Saved entries:
----------------------------------------

-- ==== Sys2Proof/Machine/Palette.lean ====
section
/-!
DEFINITION. The Palette (R298 to R318): pools and handles, descriptors and chains, allocation under reserves and caps,
the share functions with their rejections, egress release and header cells.
-/

namespace Sys2Proof.Machine

/-! Pools and handles (R299 to R301). -/

/-- The pool of a handle. -/
def hPool (h : Word) : Nat := fld h 31 28
/-- The index of a handle. -/
def hIdx (h : Word) : Nat := fld h 27 0
/-- The handle of an index of a pool. -/
def mkHandle (p i : Nat) : Word := wd (p * 2 ^ 28 + i)

def Dev.poolValid (d : Dev) (p : Nat) : Bool := d.rb (Reg.PAL_POOL_W0 p) 31
def Dev.poolDram (d : Dev) (p : Nat) : Bool := d.rb (Reg.PAL_POOL_W0 p) 30
def Dev.poolSize (d : Dev) (p : Nat) : Nat := d.rf (Reg.PAL_POOL_W0 p) 4 0
def Dev.poolBase (d : Dev) (p : Nat) : Nat :=
  d.rf (Reg.PAL_POOL_W1 p) 31 8 * 2 ^ 8 + d.rf (Reg.PAL_POOL_W2 p) 15 0 * 2 ^ 32
def Dev.poolCount (d : Dev) (p : Nat) : Nat := d.rf (Reg.PAL_POOL_W3 p) 27 0
/-- The fallback pool, if there is one. -/
def Dev.poolNext (d : Dev) (p : Nat) : Option Nat :=
  if d.rb (Reg.PAL_POOL_W0 p) 12 then some (d.rf (Reg.PAL_POOL_W0 p) 11 8) else none

/-- The charge of a buffer (R306); `free` while no one holds it. -/
def Dev.charge (d : Dev) (h : Word) : Charge := tget .free d.pal.charge h.toNat

/-- Whether a handle is valid (R301): index 0 never; above the count only while the buffer is held or parked. -/
def Dev.hValid (d : Dev) (h : Word) : Bool :=
  d.poolValid (hPool h) && decide (hIdx h ≠ 0) &&
    (decide (hIdx h ≤ d.poolCount (hPool h)) || decide (d.charge h ≠ .free))

/-- The internal address of a buffer (R299). -/
def Dev.bufAddr (d : Dev) (h : Word) : Nat := d.poolBase (hPool h) + (hIdx h - 1) * 2 ^ d.poolSize (hPool h)

/-- The link-memory entry of a packet-memory buffer: its first cell (R300). -/
def Dev.linkKey (d : Dev) (h : Word) : Nat := (d.bufAddr h - pmBase) / 256

/-- A buffer's descriptor (R300, R302): in link memory, or in DRAM below the pool's base. -/
def Dev.desc (d : Dev) (h : Word) : Nat :=
  if d.poolDram (hPool h) then d.memLe (d.poolBase (hPool h) - 8 * hIdx h) 8
  else (tget 0 d.pal.link (d.linkKey h)).toNat

/-- The device with a buffer's descriptor written. -/
def Dev.setDesc (d : Dev) (h : Word) (v : Nat) : Dev :=
  if d.poolDram (hPool h) then d.memPut (d.poolBase (hPool h) - 8 * hIdx h) 8 v
  else { d with pal := { d.pal with link := tset 0 d.pal.link (d.linkKey h) (BitVec.ofNat 64 v) } }

/-- The fields of a descriptor (R302). -/
structure Desc where
  next : Nat
  state : Nat
  owner : Nat
  shares : Nat
  releaser : Nat
  shared : Bool
  hdr : Bool
  deriving DecidableEq, Repr

/-- The fields of an 8-byte descriptor. -/
def Desc.of (v : Nat) : Desc :=
  let w := v / 2 ^ 32
  { next := v % 2 ^ 32, state := w / 2 ^ 30 % 4, owner := w / 2 ^ 24 % 64, shares := w / 2 ^ 16 % 256,
    releaser := w / 2 ^ 10 % 64, shared := w.testBit 9, hdr := w.testBit 8 }

/-- The 8 bytes of a descriptor as a number. -/
def Desc.enc (x : Desc) : Nat :=
  x.next % 2 ^ 32 + 2 ^ 32 * (x.state % 4 * 2 ^ 30 + x.owner % 64 * 2 ^ 24 + x.shares % 256 * 2 ^ 16
    + x.releaser % 64 * 2 ^ 10 + b2n x.shared * 2 ^ 9 + b2n x.hdr * 2 ^ 8)

/-- Whether a buffer's descriptor lies in DRAM and reads poisoned (R432). -/
def Dev.linkPoisoned (d : Dev) (h : Word) : Bool :=
  d.poolDram (hPool h) && d.dead (d.poolBase (hPool h) - 8 * hIdx h) 8

/-- Whether a buffer's descriptor is in no error: neither quarantined nor poisoned (R317). -/
def Dev.soundBuf (d : Dev) (h : Word) : Bool := !d.pal.quar.contains h && !d.linkPoisoned h

/-- The descriptor of a buffer; one in error marks it quarantined, state 3 (R317). -/
def Dev.ds (d : Dev) (h : Word) : Desc :=
  let x := Desc.of (d.desc h)
  if d.soundBuf h then x else { x with state := 3 }

/-- An access meets a buffer's descriptor: one that reads poisoned quarantines the buffer until reset, and is recorded
(R317, R432). -/
def Dev.meetLink (d : Dev) (h : Word) : Dev :=
  if d.pal.quar.contains h then d
  else
    let bad := d.linkPoisoned h
    let d := if d.poolDram (hPool h) then d.seeDram (d.poolBase (hPool h) - 8 * hIdx h) 8 else d
    if bad then { d with pal := { d.pal with quar := h :: d.pal.quar } }.raise Src.palLinkEcc h.toNat else d
/-- The device with a buffer's descriptor replaced. -/
def Dev.setDs (d : Dev) (h : Word) (x : Desc) : Dev := d.setDesc h x.enc

/-- Whether a buffer is a chain head (R302). -/
def Dev.isHead (d : Dev) (h : Word) : Bool := tget false d.pal.heads h.toNat
/-- The device with a buffer's chain-head mark. -/
def Dev.setHead (d : Dev) (h : Word) (b : Bool) : Dev :=
  { d with pal := { d.pal with heads := tset false d.pal.heads h.toNat b } }

/-! Counts (R306). -/

/-- The index of a charge in the use counts. -/
def Charge.ix : Charge → Nat
  | .shared => 0
  | .reserve => 1
  | .repl => 2
  | .free => 3

/-- The key of a use count: owner, pool and charge. -/
def usedKey (o p : Nat) (c : Charge) : Nat := (o * 16 + p) * 4 + c.ix

/-- Buffers an owner holds in a pool under a charge: sh_used, res_used, and the replication reserve in use. -/
def Dev.used (d : Dev) (o p : Nat) (c : Charge) : Nat := tget 0 d.pal.used (usedKey o p c)
/-- The device with a use count. -/
def Dev.setUsed (d : Dev) (o p : Nat) (c : Charge) (n : Nat) : Dev :=
  { d with pal := { d.pal with used := tset 0 d.pal.used (usedKey o p c) n } }

def Dev.ownMin (d : Dev) (o p : Nat) : Nat := d.rf (Reg.PAL_OWN_W0 o p) 27 0
def Dev.ownRepl (d : Dev) (o p : Nat) : Nat := d.rf (Reg.PAL_OWN_W1 o p) 27 0
def Dev.ownCap (d : Dev) (o p : Nat) : Nat := d.rf (Reg.PAL_OWN_W2 o p) 27 0

/-- A sum over the 64 owners. -/
def sumOwners (f : Nat → Nat) : Nat := (List.range 64).foldl (fun n o => n + f o) 0

/-- The reserves of a pool: Σ min + Σ repl. -/
def Dev.reserves (d : Dev) (p : Nat) : Nat := sumOwners (fun o => d.ownMin o p + d.ownRepl o p)

/-- The shared remainder of a pool, in buffers (R306). -/
def Dev.remainder (d : Dev) (p : Nat) : Nat := d.poolCount p - d.reserves p

/-- Whether the shared remainder of a pool has a free buffer. -/
def Dev.shFree (d : Dev) (p : Nat) : Bool :=
  decide (sumOwners (fun o => d.used o p .shared) < d.remainder p)

/-- Whether a buffer may be allocated: free, not quarantined and not withheld (R310, R311, R317). -/
def Dev.bufFree (d : Dev) (h : Word) : Bool :=
  decide (d.charge h = .free) && d.soundBuf h && !(d.pal.withheld.any (fun e => decide (e.1 = h)))

/-- The descriptor of an index that a raised count adds is empty (R316); a buffer still held from before, and a quarantined
one (R317), stay as they are. -/
def Dev.newBuf (d : Dev) (h : Word) : Dev :=
  if d.charge h ≠ .free ∨ h ∈ d.pal.quar then d else d.setDesc h 0

/-! Allocation (R307 to R311). -/

/-- Takes a buffer of a pool for an owner under a charge: which free buffer is left open (R311, log entry 2). -/
def Dev.take (d : Dev) (o p : Nat) (c : Charge) : Option (Word × Dev) :=
  let n := d.poolCount p
  let (s, d) := d.pick n
  match findCyclic (fun i => d.bufFree (mkHandle p (i + 1))) s n with
  | none => none
  | some i =>
    let h := mkHandle p (i + 1)
    let d := { d with pal := { d.pal with charge := tset .free d.pal.charge h.toNat c } }
    let d := d.setUsed o p c (d.used o p c + 1)
    some (h, d.setDs h { next := 0, state := 1, owner := o, shares := 0, releaser := 0, shared := false, hdr := false })

/-- Takes a buffer of one pool: from the reserve if it has room, else from the shared remainder within the cap
(R307, R308). -/
def Dev.takePool (d : Dev) (repl : Bool) (o p : Nat) : Option (Word × Dev) :=
  let res := if repl then Charge.repl else Charge.reserve
  let room := if repl then d.ownRepl o p else d.ownMin o p
  let first := if d.used o p res < room then d.take o p res else none
  match first with
  | some x => some x
  | none => if d.used o p .shared < d.ownCap o p ∧ d.shFree p then d.take o p .shared else none

/-- An allocation through a pool and its fallbacks, at most 4 pools (R307). -/
def Dev.allocFrom (d : Dev) (repl : Bool) (o : Nat) : (fuel p : Nat) → Option (Word × Dev)
  | 0, _ => none
  | n + 1, p =>
    if !d.poolValid p then none
    else match d.takePool repl o p with
      | some x => some x
      | none => match d.poolNext p with
        | some q => d.allocFrom repl o n q
        | none => none

/-- One buffer for an owner from a pool (R307, R318: while PAL_CTL.enable is 0 every allocation fails). -/
def Dev.alloc (d : Dev) (repl : Bool) (o p : Nat) : Option (Word × Dev) :=
  if d.rb Reg.PAL_CTL 0 then d.allocFrom repl o 4 p else none

/-! Chains (R302). -/

/-- The buffers of a chain from a handle: to the end, or to the next buffer that is itself a chain head (R315). -/
def Dev.chainFrom (d : Dev) : (fuel : Nat) → Word → List Word
  | 0, _ => []
  | n + 1, h =>
    let nx := wd (d.ds h).next
    if hIdx nx = 0 ∨ d.isHead nx then [h] else h :: d.chainFrom n nx

/-- The buffers of a chain: 65,535 bytes need at most 256 buffers, and a header cell. -/
def Dev.chain (d : Dev) (h : Word) : List Word := if hIdx h = 0 then [] else d.chainFrom 300 h

/-- Whether a freed buffer goes to the first irrevocable request that has none yet (R310): it returned to the shared
remainder of hdr_pool or a fallback of it, or to that packet's owner's own reserve there, and its index is not retired
(R316). -/
def Dev.irrevTakes (d : Dev) (o p i : Nat) (c : Charge) : Bool :=
  let hp := d.rf Reg.PAL_CTL 11 8
  let pools := hp :: ((d.poolNext hp).toList ++ ((d.poolNext hp).bind d.poolNext).toList
    ++ (((d.poolNext hp).bind d.poolNext).bind d.poolNext).toList)
  match d.pal.irrevWait[d.pal.withheld.length]? with
  | some k => decide (p ∈ pools) && decide (i ≤ d.poolCount p)
      && (decide (c = .shared) || (decide (c = .reserve) && decide (o = (d.txn k).owner)))
  | none => false

/-- A buffer with a new descriptor and no head mark, and the Palette's lists changed with it. -/
def Dev.settleBuf (d : Dev) (h : Word) (x : Desc) (f : Pal → Pal) : Dev :=
  let d := (d.setDs h x).setHead h false
  { d with pal := f d.pal }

----------------------------------------

Exercise objective —
Quote every line from the beginning of the entries up to and including the line that contains "def Dev.bufAddr (d".

Response below —
-- ==== Sys2Proof/Machine/Palette.lean ====
section
/-!
DEFINITION. The Palette (R298 to R318): pools and handles, descriptors and chains, allocation under reserves and caps,
the share functions with their rejections, egress release and header cells.
-/

namespace Sys2Proof.Machine

/-! Pools and handles (R299 to R301). -/

/-- The pool of a handle. -/
def hPool (h : Word) : Nat := fld h 31 28
/-- The index of a handle. -/
def hIdx (h : Word) : Nat := fld h 27 0
/-- The handle of an index of a pool. -/
def mkHandle (p i : Nat) : Word := wd (p * 2 ^ 28 + i)

def Dev.poolValid (d : Dev) (p : Nat) : Bool := d.rb (Reg.PAL_POOL_W0 p) 31
def Dev.poolDram (d : Dev) (p : Nat) : Bool := d.rb (Reg.PAL_POOL_W0 p) 30
def Dev.poolSize (d : Dev) (p : Nat) : Nat := d.rf (Reg.PAL_POOL_W0 p) 4 0
def Dev.poolBase (d : Dev) (p : Nat) : Nat :=
  d.rf (Reg.PAL_POOL_W1 p) 31 8 * 2 ^ 8 + d.rf (Reg.PAL_POOL_W2 p) 15 0 * 2 ^ 32
def Dev.poolCount (d : Dev) (p : Nat) : Nat := d.rf (Reg.PAL_POOL_W3 p) 27 0
/-- The fallback pool, if there is one. -/
def Dev.poolNext (d : Dev) (p : Nat) : Option Nat :=
  if d.rb (Reg.PAL_POOL_W0 p) 12 then some (d.rf (Reg.PAL_POOL_W0 p) 11 8) else none

/-- The charge of a buffer (R306); `free` while no one holds it. -/
def Dev.charge (d : Dev) (h : Word) : Charge := tget .free d.pal.charge h.toNat

/-- Whether a handle is valid (R301): index 0 never; above the count only while the buffer is held or parked. -/
def Dev.hValid (d : Dev) (h : Word) : Bool :=
  d.poolValid (hPool h) && decide (hIdx h ≠ 0) &&
    (decide (hIdx h ≤ d.poolCount (hPool h)) || decide (d.charge h ≠ .free))

/-- The internal address of a buffer (R299). -/
def Dev.bufAddr (d : Dev) (h : Word) : Nat := d.poolBase (hPool h) + (hIdx h - 1) * 2 ^ d.poolSize (hPool h)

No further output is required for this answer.